In Calcutta

In revenge for the burning of his wife, Sati, the God Shiva decided to destroy the universe. The God Vishnu, thankfully, stopped Shiva by flinging a discus at him. The weapon also severed Sati’s charred corpse into 51 pieces which were flung across the landscape. Her little toe landed on the banks of the Hughli River, and became a pilgrimage site that eventually grew into Calcutta: an overwhelming city of some 18 million people.

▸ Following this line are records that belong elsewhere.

-- ==== Sys2Proof/Machine/Firmware.lean ====
section
/-! DEFINITION. Firmware update and security (R422 to R445): staging, activation, confirmation, reversion, boot selection,
attestation. Slot 0 is A, slot 1 is B. -/

namespace Sys2Proof.Machine

/-! Slots and registers. -/

/-- A firmware slot. -/
def fwSlot (s : Dev) (k : Nat) : FwSlot := if k = 0 then s.sec.slotA else s.sec.slotB

/-- Write a slot and its record. -/
def setSlot (s : Dev) (k : Nat) (x : FwSlot) : Dev :=
  { s with sec := if k = 0 then { s.sec with slotA := x } else { s.sec with slotB := x } }

/-- SEC_FW_STAT.UPDATE: 0 IDLE, 1 STAGING, 2 STAGED, 3 SCHEDULED, 4 TRIAL (R432, R444). -/
def fwUpdate (s : Dev) : Nat := getF s F.SEC_FW_STAT_UPDATE 0

/-- The slot that FW_STAGE writes: the one that is not ACTIVE (R433); A where neither is. -/
def spareSlot (s : Dev) : Nat := if s.sec.slotA.state = 5 then 1 else if s.sec.slotB.state = 5 then 0 else 0

/-- The slot whose image is staged or in trial. -/
def newSlot (s : Dev) : Nat := getF s F.SEC_FW_STAT_STAGED_SLOT 0 % 2

/-- The running image and its registers (R444, R445). -/
def setRunning (s : Dev) (k : Nat) (img : FwImg) : Dev :=
  setFs { s with sec := { s.sec with run := img } } 0
    [(F.SEC_FW_STAT_RUNNING, k), (F.SEC_FW_VER_VERSION, img.version), (F.SEC_KEYSTAT_RUN_SVN, img.secVer)]

/-- OWNER_KEY_HASH in force; 0 blank (R430). -/
def ownerHash (s : Dev) : Nat := match s.sec.owner with | some h => h | none => Config.factoryOwner.toNat

/-- SEC_KEYSTAT follows the fuses (R445). -/
def syncKeys (s : Dev) : Dev :=
  setFs s 0 [(F.SEC_KEYSTAT_SVN, s.sec.svn), (F.SEC_KEYSTAT_OWNER_ONLY, b2n s.sec.ownerOnly),
    (F.SEC_KEYSTAT_OWNER_SET, b2n (ownerHash s != 0))]

/-! Images (R428 to R430). -/

/-- The first `n` bytes of SHAKE256, as a number. -/
def shake (n : Nat) (b : Bytes) : Nat := (Config.shake256 b).toNat % 2 ^ (8 * n)

/-- UNIT_BIND of this device (R11, R430). -/
def ownBind : Nat := shake 32 (leBytes 16 Config.uniqueId.toNat)

/-- LOADER_LEN. -/
def imgLoader (b : Bytes) : Nat := le b 32 4
/-- ILESEN_LEN. -/
def imgIlesen (b : Bytes) : Nat := le b 36 4
/-- SEC_VERSION. -/
def imgSec (b : Bytes) : Nat := le b 24 2
/-- BOUND. -/
def imgBound (b : Bytes) : Bool := bit (le b 8 1) 0
/-- ENROL. -/
def imgEnrol (b : Bytes) : Bool := bit (le b 8 1) 1
/-- The loader section. -/
def loaderSection (b : Bytes) : Bytes := (b.drop 32768).take (imgLoader b)
/-- The Ilesen section. -/
def ilesenSection (b : Bytes) : Bytes := (b.drop (32768 + imgLoader b)).take (imgIlesen b)

/-- What the device keeps of a verified image (R429, R434). -/
def imgOf (b : Bytes) : FwImg :=
  { version := le b 16 8, secVer := imgSec b, schema := le b 26 2, digest := shake 64 b, code := shake 64 (ilesenSection b),
    bound := imgBound b }

/-- An image malformed under R428: length, MAGIC, HDR_VERSION, reserved bytes and padding. -/
def imgMalformed (len : Nat) (b : Bytes) : Bool :=
  decide (len < 512) || len != 32768 + imgLoader b + imgIlesen b || le b 0 4 != 0x4D494651 || le b 4 2 != 1 ||
    decide (8 ≤ le b 8 1) || (bit (le b 8 1) 2 && !imgEnrol b) || le b 9 7 != 0 || le b 28 4 != 0 || le b 40 24 != 0 ||
    le b 288 224 != 0 || (!imgBound b && le b 64 32 != 0) || ((b.drop 30304).take 2464).any (· != 0)

/-- A numeric field of the header out of its range (R428). -/
def imgRange (b : Bytes) : Bool :=
  decide (64 < imgSec b) ||
    (if imgEnrol b then imgLoader b != 0 || imgIlesen b != 0
     else imgLoader b == 0 || decide (8355840 < imgLoader b) || imgIlesen b == 0 || decide (16744448 < imgIlesen b))

/-- PUBKEY is accepted (R430). -/
def keyAccepted (s : Dev) (b : Bytes) : Bool :=
  let h := shake 32 ((b.drop 224).take 64)
  (h == Config.vendorKeyHash.toNat && !s.sec.ownerOnly) || (ownerHash s != 0 && h == ownerHash s)

/-- The signature over the digest of the header verifies (R429). -/
def sigOk (b : Bytes) : Bool :=
  Config.slhdsaVerify ((b.drop 224).take 64) (leBytes 64 (shake 64 (b.take 512))) ((b.drop 512).take 29792)

/-- The refusal reason of an image that does not verify (R429, R430, R440); 0 when it does. -/
def authReason (s : Dev) (b : Bytes) : Nat :=
  if le b 6 2 ≠ 0x1152 then 1
  else if imgEnrol b && ownerHash s != 0 then 8
  else if if imgEnrol b then devState s != dvCamp else !keyAccepted s b then 2
  else if !sigOk b then 3
  else if le b 96 64 ≠ shake 64 (loaderSection b) then 4
  else if le b 160 64 ≠ shake 64 (ilesenSection b) then 5
  else if imgBound b && le b 64 32 != ownBind && (imgEnrol b || !(s.ctl.pair && le b 64 32 == s.jrn.peerBind)) then 6
  else 0

/-- The FW_STAGE detail word (R440). -/
def stageDetail (fl0 fl1 same peer bound enrol reason sec : Nat) : Nat :=
  fl0 + fl1 * 2 + same * 4 + peer * 8 + bound * 16 + enrol * 32 + reason * 256 + sec % 256 * 65536

/-- The detail word of an offer refused for `reason`. -/
def stageRefusal (b : Bytes) (reason : Nat) : Nat := stageDetail 0 0 0 0 (b2n (imgBound b)) 0 reason (imgSec b)

/-- An ENROL image blows the owner fuses (R430). -/
def enrolOwner (s : Dev) (j : JRec) : Dev :=
  let b := j.buf
  let s := { s with sec := { s.sec with owner := some (shake 32 ((b.drop 224).take 64)), ownerOnly := s.sec.ownerOnly || bit (le b 8 1) 2 } }
  endUntimed (syncKeys s) j.jsn (stageDetail 0 0 0 0 (b2n (imgBound b)) 1 0 (imgSec b))

/-- An image takes the staging slot: it is written to the spare slot on every HEALTHY channel (R432, R433). -/
def stageHere (s : Dev) (b : Bytes) : Dev :=
  let img := imgOf b
  let flash := !(healthyChans s).isEmpty
  let k := spareSlot s
  let s := if flash then emits (setSlot s k { state := 2, img := img }) ((healthyChans s).map fun c => .flash c (4 + k) 0 img.digest) else s
  let s := { s with sec := { s.sec with stage := some img, inFlash := flash } }
  setFs s 0 [(F.SEC_FW_STAT_UPDATE, 2), (F.SEC_FW_STAT_STAGED_SLOT, k)]

/-- A verified image takes the staging slot (R432, R433), or runs at once from a host load (R425); in Pair an unbound image is
offered to the peer as well (R434). -/
def stageImage (s : Dev) (j : JRec) : Dev :=
  let b := j.buf
  let img := imgOf b
  let here := !imgBound b || le b 64 32 == ownBind
  let peer := s.ctl.pair && role s == 1 && (!imgBound b || !here)
  let s := if peer then emit s (.peer 8 (shake 64 b)) else s
  if !here then endUntimed s j.jsn (stageDetail 0 0 0 1 1 0 0 (imgSec b))
  else
    let hl := getF s F.SEC_FW_STAT_BASECAMP 0 == 3
    let f := fun c => b2n (!hl && flsState s c == 3)
    let det := stageDetail (f 0) (f 1) 0 (b2n peer) (b2n (imgBound b)) 0 0 (imgSec b)
    if hl then
      let s := setRunning { s with sec := { s.sec with hostLoaded := true } } 0 img
      endUntimed (setDev (setF s F.SEC_FW_STAT_BASECAMP 0 0) dvLoading) j.jsn det
    else endUntimed (stageHere s b) j.jsn det

/-- The offer finds the staging slot held (R434): BUSY, or an identical image already there. -/
def stageHeld (s : Dev) (b : Bytes) : Bool := match s.sec.stage with | none => false | some i => i.digest != shake 64 b || fwUpdate s != 2

/-- The action of FW_STAGE: BUSY, SAME, AUTH and ROLLBACK are decided in that order (R433, R434). -/
def fwStageAct (s : Dev) (j : JRec) : Dev :=
  let b := j.buf
  let held := fwUpdate s != 0 && (stageHeld s b || fwUpdate s == 4 || fwUpdate s == 3)
  if held then failUntimed s j.jsn (stBusy, 0)
  else if fwUpdate s = 2 then endUntimed s j.jsn (stageDetail 0 0 1 0 (b2n (imgBound b)) 0 0 (imgSec b))
  else
    let r := authReason s b
    if r ≠ 0 then failUntimed s j.jsn (stAuth, stageRefusal b r)
    else if imgSec b < s.sec.svn then failUntimed s j.jsn (stRollback, stageRefusal b 7)
    else if imgEnrol b then enrolOwner s j
    else stageImage s j

/-- The checks of FW_STAGE in the order of R342 (R433). -/
def fwStageChecks (s : Dev) (j : JRec) : Option Refuse :=
  let ok := !bufOver j
  checksOf s j (fun _ => 0) [(ok && imgMalformed (dBufLen j.desc) j.buf, stInvalid, 0)]
      [(ok && imgRange j.buf, stRange, 0)] [] []

/-- FW_STAGE (R433): verification and writing end in the same step as validation (log entry 30). -/
def fwStageCmd (s : Dev) (j : JRec) : Dev :=
  match fwStageChecks s j with
  | some r => refuse s j r
  | none => actOrHold s j fwStageAct

/-! Schedule, confirm, abort (R432, R435 to R437). -/

/-- CONFIRM_S of a FW_SCHEDULE, 0 meaning 600 (R352). -/
def confirmSecs (d : Bytes) : Nat := let n := le d 24 2; if n = 0 then 600 else n

/-- In Pair the peer's staged image must have the same code digest and VERSION (R436): the MISMATCH detail, or none. -/
def fwMismatch (s : Dev) : Option Nat :=
  let own := (s.sec.stage.getD {})
  if !s.ctl.pair || role s != 1 then none
  else
    match s.jrn.peerFw with
    | none => some (own.code % 256 + 65536)
    | some (code, ver) =>
      if code = own.code ∧ ver = own.version then none
      else some (own.code % 256 + code % 256 * 256 + b2n (ver != own.version) * 131072)

/-- The schedule is dropped. -/
def dropSched (s : Dev) : Dev :=
  match s.sec.sched with
  | none => s
  | some q => unpend (setF { s with sec := { s.sec with sched := none } } F.SEC_FW_TGT_TARGET 0 0) q.1

/-- A pending FW_SCHEDULE is withdrawn: it completes CANCELLED (R432, R435). -/
def withdrawSched (s : Dev) : Dev :=
  match s.sec.sched with
  | none => s
  | some q => decideCmd (dropSched s) q.1 stCancelled 0 0

/-- The checks of FW_SCHEDULE in the order of R342 (R435, R436). -/
def fwScheduleChecks (s : Dev) (j : JRec) : Option Refuse :=
  let mm := fwMismatch s
  checksOf s j (fun _ => 0) [(!bit j.flags 1 || j.target == 0, stInvalid, 0)] [(decide (3600 < le j.desc 24 2), stRange, 0)]
      [(!(fwUpdate s == 2 || fwUpdate s == 3), stConflict, genDetail 0 false 1)] [(mm.isSome, stMismatch, mm.getD 0)]

/-- FW_SCHEDULE (R435, R436): deadline 10 ms before the target; in Base camp a passed target applies at once (R426). -/
def fwScheduleCmd (s : Dev) (j : JRec) : Dev :=
  match fwScheduleChecks s j with
  | some r => refuse s j r
  | none =>
    let dl := fun n => if devState s = dvCamp then frameStart s n + 1 else frameStart s n - 540000000
    let pick := if devState s = dvCamp then some (max j.target (hfn s), false, 0) else chooseFrame s j.flags j.target dl (fun _ => true)
    match pick with
    | none => refuse s j (stLate, 0)
    | some (n, dfr, why) =>
      let s := withdrawSched s
      let s := { s with sec := { s.sec with sched := some (j.jsn, n, confirmSecs j.desc) } }
      let s := setFs s 0 [(F.SEC_FW_STAT_UPDATE, 3), (F.SEC_FW_TGT_TARGET, n)]
      schedule s { jsn := j.jsn, op := j.op, frame := n, atFrame := true, deferred := dfr, reason := why }

/-- The FW_ACTIVATED detail word (R440). -/
def activatedDetail (slot committed noWin sec secs : Nat) : Nat := slot + committed * 2 + noWin * 4 + sec % 256 * 256 + secs % 65536 * 65536

/-- Activation from Base camp (R426): the staged slot becomes PENDING, or ACTIVE with no window, and the device resets at WARM. -/
def campActivate (s : Dev) (x : Pend) (n : Nat) : Dev :=
  let k := newSlot s
  let other := fwSlot s (1 - k)
  let s := setSlot s k { fwSlot s k with state := if other.state = 0 then 5 else 3 }
  let s := { s with sec := { s.sec with stage := none, confirmS := (match s.sec.sched with | some q => q.2.2 | none => 600), sched := none,
                                        noWindow := other.state == 0 } }
  let s := setFs s 0 [(F.SEC_FW_STAT_UPDATE, 0), (F.SEC_FW_STAT_STAGED_SLOT, 7), (F.SEC_FW_TGT_TARGET, 0)]
  assertReset (decideCmd (unpend s x.jsn) x.jsn (if x.deferred then stDeferred else stDone) n 0) 7 0 11 true
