-- ==== Sys2Proof/Machine/Ageing.lean ====
section
/-! DEFINITION. The margin survey and its report (R485 to R489). -/

namespace Sys2Proof.Machine

/-- A survey starts (R485): by the command of `jsn`, or as a firmware action. -/
def startSurvey (s : Dev) (jsn : Option Nat) (replan : Bool) : Dev :=
  let s := setFs s 0 [(F.AGE_STAT_RUNNING, 1), (F.AGE_STAT_SEQ, getF s F.AGE_STAT_SEQ 0 + 1), (F.AGE_STAT_LAST, s.now / tickSec % 2 ^ 32)]
  { s with age := { s.age with jsn := jsn, replan := replan, startedAt := some s.now, meas := [], stepped := [],
                               limit := if s.avs.stopped then [0, 1, 2] else [], warned := [], avsSteps := 0, avsAt := none,
                               eyes := [], budget := false } }

/-- A survey runs. -/
def surveyRuns (s : Dev) : Bool := getF s F.AGE_STAT_RUNNING 0 == 1

/-- The action of MARGIN_SURVEY; AGEING_REPORT completes it. -/
def marginSurveyAct (s : Dev) (j : JRec) : Dev :=
  if surveyRuns s then failUntimed s j.jsn (stBusy, genDetail 0 false 1)
  else startSurvey (markRunning s j.jsn) (some j.jsn) (bit (le j.desc 24 1) 0)

/-- The checks of MARGIN_SURVEY in the order of R342 (R354, R485). -/
def marginSurveyChecks (s : Dev) (j : JRec) : Option Refuse :=
  checksOf s j gdet [] [] [] [(surveyRuns s, stBusy, genDetail 0 false 1)]

/-- MARGIN_SURVEY (R354, R485): BUSY during a survey. -/
def marginSurveyCmd (s : Dev) (j : JRec) : Dev :=
  match marginSurveyChecks s j with
  | some r => refuse s j r
  | none => actOrHold s j marginSurveyAct

/-- SURVEY_SCHEDULE (R485): PERIOD_D days after the last start, at the hour HOUR; without a valid time of day the hour is ignored.
It waits for SERVICE and for validation to run. -/
def surveySchedule (s : Dev) (t : Nat) : Dev :=
  let s := s.at t
  let days := min 365 (getF s F.AGE_CFG_PERIOD_D 0)
  let secs := t / tickSec
  let due := decide (getF s F.AGE_STAT_LAST 0 + days * 86400 ≤ secs)
  let hour := getF s F.DPLL_STATUS_TOD_VALID 0 == 0 || secs % 86400 / 3600 == min 23 (getF s F.AGE_CFG_HOUR 0)
  if days != 0 && due && hour && !surveyRuns s && devState s == dvService && !s.jrn.outage then
    startSurvey (fwAction s).2 none (getF s F.AGE_CFG_AUTO_REPLAN 0 == 1)
  else s

/-! Items (R488, R489). -/

/-- The limit of item `k` (R489). -/
def itemLimit (k : Nat) : Int := match k with | 4 => 4 | 5 => 4 | 6 => 4 | 7 => 4 | 11 => 100 | 12 => 100 | _ => 0

/-- Remaining margin of item `k` in % (R489): rounded down, 0 to 100; 100 where the baseline is at the limit. -/
def itemMargin (k : Nat) (v : Int) : Nat :=
  let base := (Config.ageBaseline k).toInt
  let lim := itemLimit k
  if base = lim then 100 else (clampI 50 (Int.fdiv ((v - lim) * 100) (base - lim) - 50) + 50).toNat

/-- A measurement of item `k`: the worst value stands; below AGE_CFG.WARN it raises one WARN event (R486). -/
def measure (s : Dev) (k : Nat) (v : Int) (unit : Nat) : Dev :=
  let old := s.age.meas.find? fun e => e.1 == k
  let keep := match old with | some e => decide (e.2.1 ≤ v) | none => false
  let s := if keep then s else { s with age := { s.age with meas := mins k (v, unit) (mdel s.age.meas k) } }
  if itemMargin k v < getF s F.AGE_CFG_WARN 0 ∧ s.age.warned.contains k = false then
    faultEvent { s with age := { s.age with warned := k :: s.age.warned } } 44 0x08 k
  else s

/-- Mark an item as moved by the survey. -/
def markStepped (s : Dev) (k : Nat) : Dev :=
  if s.age.stepped.contains k then s else { s with age := { s.age with stepped := k :: s.age.stepped } }

/-- Mark an item as at its limit. -/
def markLimit (s : Dev) (k : Nat) : Dev :=
  if s.age.limit.contains k then s else { s with age := { s.age with limit := k :: s.age.limit } }

/-- The stack's items are STALE: its plane's temperature band changed during the survey (R488). -/
def stackStale (s : Dev) (p : Nat) : Bool :=
  match s.age.startedAt with | none => false | some a => decide (a < (planeOf s p).bandAt)

/-- The AVS step of R486: 5 mV, at most four a survey, within 0.70 to 0.85 V, 10 ms after the last. -/
def surveyAvs (s : Dev) (worst : Nat) (ok : Bool) : Dev :=
  let settled := match s.age.avsAt with | none => true | some a => decide (a + 540000000 ≤ s.now)
  let next := if worst < 800 then s.avs.core + 5 else if 1200 < worst then s.avs.core - 5 else s.avs.core
  if next = s.avs.core || !settled || s.avs.stopped then s
  else if 4 ≤ s.age.avsSteps ∨ next < 700 ∨ 850 < next then markLimit (markLimit (markLimit s 0) 1) 2
  else
    let q := fwAction s
    let s := avsMove { q.2 with age := { q.2.age with avsSteps := q.2.age.avsSteps + 1, avsAt := some q.2.now } } next ok
    let s := setMech (setF s F.AGE_STAT_AVS_MV 0 s.avs.core) mkSurvey 0 { aux := s.avs.core, jsn := q.1 }
    let s := if s.avs.stopped then markLimit (markLimit (markLimit s 0) 1) 2 else s
    markStepped (markStepped (markStepped s 0) 1) 2

/-- One code from `code` toward `goal`. -/
def toward (code goal : Nat) : Nat := if code < goal then code + 1 else if goal < code then code - 1 else code

/-- A byte lane is re-planned (R486): write and read delay one code toward the centre of the measured eye, at most 8 codes from the
trained one. -/
def surveyEye (s : Dev) (p lane : Nat) (o : EyeObs) : Dev :=
  let i := ix p lane
  let wr := toward (getF s F.HBM_TRAIN_WR_CODE i) (eyeCentre o.wrStart o.wrLen)
  let wb := mget 0 (hbmSt s p).wrBase lane
  let rd := toward (getF s F.HBM_EYE_RD_CODE i) (eyeCentre o.rdStart o.rdLen)
  let rb := getF s F.HBM_TRAIN_RD_CODE i
  let far := fun a b => decide (b + 8 < a) || decide (a + 8 < b)
  let moved := (wr != getF s F.HBM_TRAIN_WR_CODE i && !far wr wb) || (rd != getF s F.HBM_EYE_RD_CODE i && !far rd rb)
  let s := if moved then (fwAction s).2 else s
  let s := if far wr wb then markLimit s (5 + 2 * p)
    else if wr = getF s F.HBM_TRAIN_WR_CODE i then s else markStepped (setF s F.HBM_TRAIN_WR_CODE i wr) (5 + 2 * p)
  if far rd rb then markLimit s (4 + 2 * p)
  else if rd = getF s F.HBM_EYE_RD_CODE i then s else markStepped (setF s F.HBM_EYE_RD_CODE i rd) (4 + 2 * p)

/-- A lane is re-planned (R486): the CTLE code with the higher FOM of three, not with CTLE_FORCE; LANE_FOM.BASE follows. -/
def surveyLane (s : Dev) (pl lane below here above : Nat) : Dev :=
  let i := if pl = 2 then ix 0 (80 + lane) else ix pl lane
  let s := setF s F.LANE_FOM_BASE i (max here (max below above))
  if getF s F.LANE_RXEQ_CTLE_FORCE i = 1 then setF s F.LANE_FOM_BASE i here
  else
    let c := getF s F.LANE_RXEQ_CTLE i
    let next := if here < below ∧ above ≤ below ∧ c ≠ 0 then c - 1 else if here < above ∧ c < 63 then c + 1 else c
    if next = c then s else markStepped (setF (fwAction s).2 F.LANE_RXEQ_CTLE i next) (8 + pl)

/-- The budgets of a stack's plane (R487): WARM, HIGH and HOT fall by 2 % for each code below 24, at most 20 %. A fall that leaves the
load above the band sheds with reason 3 (R111). -/
def replanBudget (s : Dev) (p : Nat) : Dev :=
  match s.age.eyes.find? fun e => e.1 == p with
  | none => s
  | some e =>
    if stackStale s p then s
    else
      let r := min 20 (2 * (24 - e.2))
      let new := [2, 3, 4].map fun b => (b, resetAt F.PLN_BUDGET_BW (ix p b) * (100 - r) / 100)
      let changed := new.any fun q => getF s F.PLN_BUDGET_BW (ix p q.1) != q.2
      let s := if changed then (fwAction s).2 else s
      let s := new.foldl (fun s q => setF s F.PLN_BUDGET_BW (ix p q.1) q.2) s
      let s := if changed then markStepped { s with age := { s.age with budget := true } } 15 else s
      if bwOver s p then setPlaneSt s p { planeOf s p with shedDue := true, shedReason := 3, shedAt := s.now } else s

/-- Reduction in force on a plane in 0.1 % (R487, R489 item 15), from its WARM budget. -/
def reduction (s : Dev) (p : Nat) : Nat := 10 * (100 - getF s F.PLN_BUDGET_BW (ix p 2) * 100 / resetAt F.PLN_BUDGET_BW (ix p 2))

/-- SURVEY_STEP (R486 to R488). -/
def surveyStep (s : Dev) (t : Nat) (o : SurveyObs) : Dev :=
  let s := s.at t
  if !surveyRuns s || s.jrn.outage then s
  else
    match o with
    | .slack a ua b ub c uc ok =>
      let s := measure (measure (measure s 0 a ua) 1 b ub) 2 c uc
      if s.age.replan then surveyAvs s (min a (min b c)) ok else s
    | .ring loss pair => measure s 3 (80000 - (loss : Int)) pair
    | .eye p lane e =>
      let p := p % 2
      let s := measure (measure s (4 + 2 * p) e.rdLen lane) (5 + 2 * p) e.wrLen lane
      let w := min e.rdLen e.wrLen
      let old := match s.age.eyes.find? fun q => q.1 == p with | some q => min q.2 w | none => w
      let s := { s with age := { s.age with eyes := mins p old (mdel s.age.eyes p) } }
      if s.age.replan && !stackStale s p then surveyEye s p lane e else s
    | .fom pl lane below here above =>
      let i := if pl = 2 then ix 0 (80 + lane) else ix pl lane
      let s := measure s (8 + min pl 2) ((here : Int) - getF s F.LANE_CFG_FOM_MIN i) lane
      if s.age.replan && laneStage s (if pl = 2 then 0 else pl) (if pl = 2 then 80 + lane else lane) == 6 then
        surveyLane s (min pl 2) lane below here above else s
    | .flash ch ls lt ber block =>
      let c := ch % 2
      let s := measure s (11 + c) (if ber = 0 then 1000000 else ((4500000 / ber : Nat) : Int)) block
      let s := measure s (13 + c) (getF s F.FLS_BLOCKS_SPARE_NOW c) 0
      if s.age.replan then
        let x := flsSt (fwAction s).2 c
        markStepped (setFls (fwAction s).2 c { x with slc := { x.slc with start := ls }, tlc := { x.tlc with start := lt } }) (11 + c)
      else s
    | .budget => if s.age.replan then replanBudget (replanBudget s 0) 1 else s

/-- Items that an interruption has made STALE (R488): a stack whose plane changed band, a lane group with a lane that left UP, a flash
channel that left HEALTHY. -/
def staleItems (s : Dev) : List Nat :=
  let a := s.age.startedAt.getD 0
  let band := [0, 1].flatMap fun p => if stackStale s p then [4 + 2 * p, 5 + 2 * p] else []
  let left := fun p l => laneStage s p l != 6 && decide (a < (laneSt s p l).since)
  let lanes := (if (List.range 72).any (left 0) then [8] else []) ++ (if (List.range 72).any (left 1) then [9] else []) ++
    (if [80, 81, 82, 83].any (left 0) then [10] else [])
  let fls := [0, 1].flatMap fun c => if flsState s c != 3 then [11 + c, 13 + c] else []
  band ++ lanes ++ fls ++ (if stackStale s 0 || stackStale s 1 then [15] else [])

/-- Write AGE_ITEM[k] (R489, R492). -/
def writeItem (s : Dev) (stale : List Nat) (k : Nat) : Dev :=
  let flags := [(F.AGE_ITEM_SKIPPED, b2n (!s.age.replan)), (F.AGE_ITEM_STALE, b2n (stale.contains k)),
    (F.AGE_ITEM_AT_LIMIT, b2n (s.age.limit.contains k)), (F.AGE_ITEM_STEPPED, b2n (s.age.stepped.contains k))]
  if k = 15 then
    setFs s 15 ([(F.AGE_ITEM_MEASURED, reduction s 0 + reduction s 1 * 65536), (F.AGE_ITEM_UNIT, 0), (F.AGE_ITEM_MARGIN, 0xFF)] ++ flags)
  else
    match s.age.meas.find? fun e => e.1 == k with
    | none => setFs s k ([(F.AGE_ITEM_MEASURED, 0), (F.AGE_ITEM_UNIT, 0), (F.AGE_ITEM_MARGIN, 0xFF)] ++ flags)
    | some e => setFs s k ([(F.AGE_ITEM_MEASURED, usgn 32 e.2.1), (F.AGE_ITEM_UNIT, e.2.2 % 256), (F.AGE_ITEM_MARGIN, itemMargin k e.2.1)] ++ flags)

/-- The lowest margin among items measured and its item (R489); 0xFF with none. -/
def lowestItem (s : Dev) : Nat × Nat :=
  (List.range 15).foldl (fun best k => let m := getF s F.AGE_ITEM_MARGIN k; if m < best.1 then (m, k) else best) (0xFF, 0)

/-- AGEING_REPORT (R489): the items, the fault-log record, the event, and the completion of the command that started the survey. -/
def ageingReport (s : Dev) (t : Nat) : Dev :=
  let s := s.at t
  if !surveyRuns s || s.jrn.outage then s
  else
    let stale := staleItems s
    let s := (List.range 16).foldl (fun s k => writeItem s stale k) s
    let low := lowestItem s
    let detail := low.1 + low.2 * 256 + b2n s.age.replan * 2 ^ 12 + b2n s.age.budget * 2 ^ 13 + b2n (!s.age.warned.isEmpty) * 2 ^ 14 +
      b2n (!stale.isEmpty) * 2 ^ 15 + getF s F.AGE_STAT_SEQ 0 % 65536 * 65536
    let s := if s.rst.pwrLowAt.isNone then emits s ((healthyChans s).map fun c => .flash c 0x0A 0x0F11 detail) else s
    let j := s.age.jsn
    let s := setF { s with age := { s.age with startedAt := none, jsn := none } } F.AGE_STAT_RUNNING 0 0
    let s := raise s 0x12 44 (j.getD 0) detail
    match j with | none => s | some n => endUntimed s n detail

/-! The commands of this file. -/

/-- MARGIN_SURVEY (R485): validation of the accepted command `jsn`. -/
def execMarginSurvey (t jsn : Nat) (s : State) : Host.Outcome State Fault Refusal :=
  .next { s with dev := withCmd s.dev t jsn 0x84 marginSurveyCmd }

/-- SURVEY_SCHEDULE (R485): the survey schedule is checked. -/
def execSurveySchedule (t : Nat) (s : State) : Host.Outcome State Fault Refusal :=
  .next { s with dev := surveySchedule s.dev t }

/-- SURVEY_STEP (R486): a step of the margin survey measures an item. -/
def execSurveyStep (t : Nat) (o : SurveyObs) (s : State) : Host.Outcome State Fault Refusal :=
  .next { s with dev := surveyStep s.dev t o }

/-- AGEING_REPORT (R489): the survey ends with its report. -/
def execAgeingReport (t : Nat) (s : State) : Host.Outcome State Fault Refusal :=
  .next { s with dev := ageingReport s.dev t }

end Sys2Proof.Machine
end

I arrived in Calcutta by train on Monday, and in describing my first impressions it is hard not to succumb to clichés of poverty. Some of the scenes on the street are punishing. Trios of naked children. Cripples wave their stumps at passersby for donations. Entire families live on a patch of sidewalk. I saw a woman lying on the pavement with two infant children. One was suckling on her breast but the woman herself was unconscious. Beggars plead in my ear and tug on my sleeves. Homes built of scraps of cardboard form against the sides of buildings. Thin men pull rickshaws or push heavy carts. The street vendors sleep on top of their stalls at night. Others sleep on the highway overpasses, inches from traffic.

But alongside of all this is a contemporary thriving city. There are smart Starbucks-clone cafés, juice bars and bookstores patronized by young couples and businessmen. Bollywood stars hawk everything from jewelry to steel rods from enormous billboards. This is not a city of homogeneous squalor, but a place where the desperately poor somehow live alongside the comfortable middle class. Sometimes directly under their feet.

Speaking of feet, I‘ve spent most of my time in India looking down. The uneven sidewalks and pavement sleepers are one reason for this, but everything, it seems is happening at ground level. The sellers, the beggars, the taxi derby are all terrestrial phenomenon. There could be angels soaring above all of this and I would have no idea.

I had an interesting conversation with some new Indian friends on my last night in Mumbai. My hotel was in Colaba, the tourist centre on Mumbai, and I had noticed that I received far less aggressive attention from the touts and souvenir sellers than some of the other foreigners did. The drum sellers and pashima scarf vendors never pestered me after I refused, but I saw the same men tail other tourists for blocks hoping to plead a sale out of them.

I was trying to figure out why this was. I thought that maybe my relatively small stature and conservative dress made me less noticeable to these guys. Compared to some of the enormous dreadlocked Aussies I might as well be invisible. Then I thought maybe I am just dark enough to pass as a local. No one would confuse me for a dark-skinned Bengali, but I could be a Parsi. And on a couple of occasions, men asked me for directions in Hindi assuming I was a local.

But my friends Angad and Tara had a different explanation. They said that these touts and sellers can spot an easy mark a mile away. That is their job, after all, and they have perfected the ability to instantly size up a potential customer. It is not that they don’t notice me, it is that they can immediately tell that I am not interested in buying and nor am I likely to be talked into it. I hadn’t given these guys enough credit. They were reading me right all along.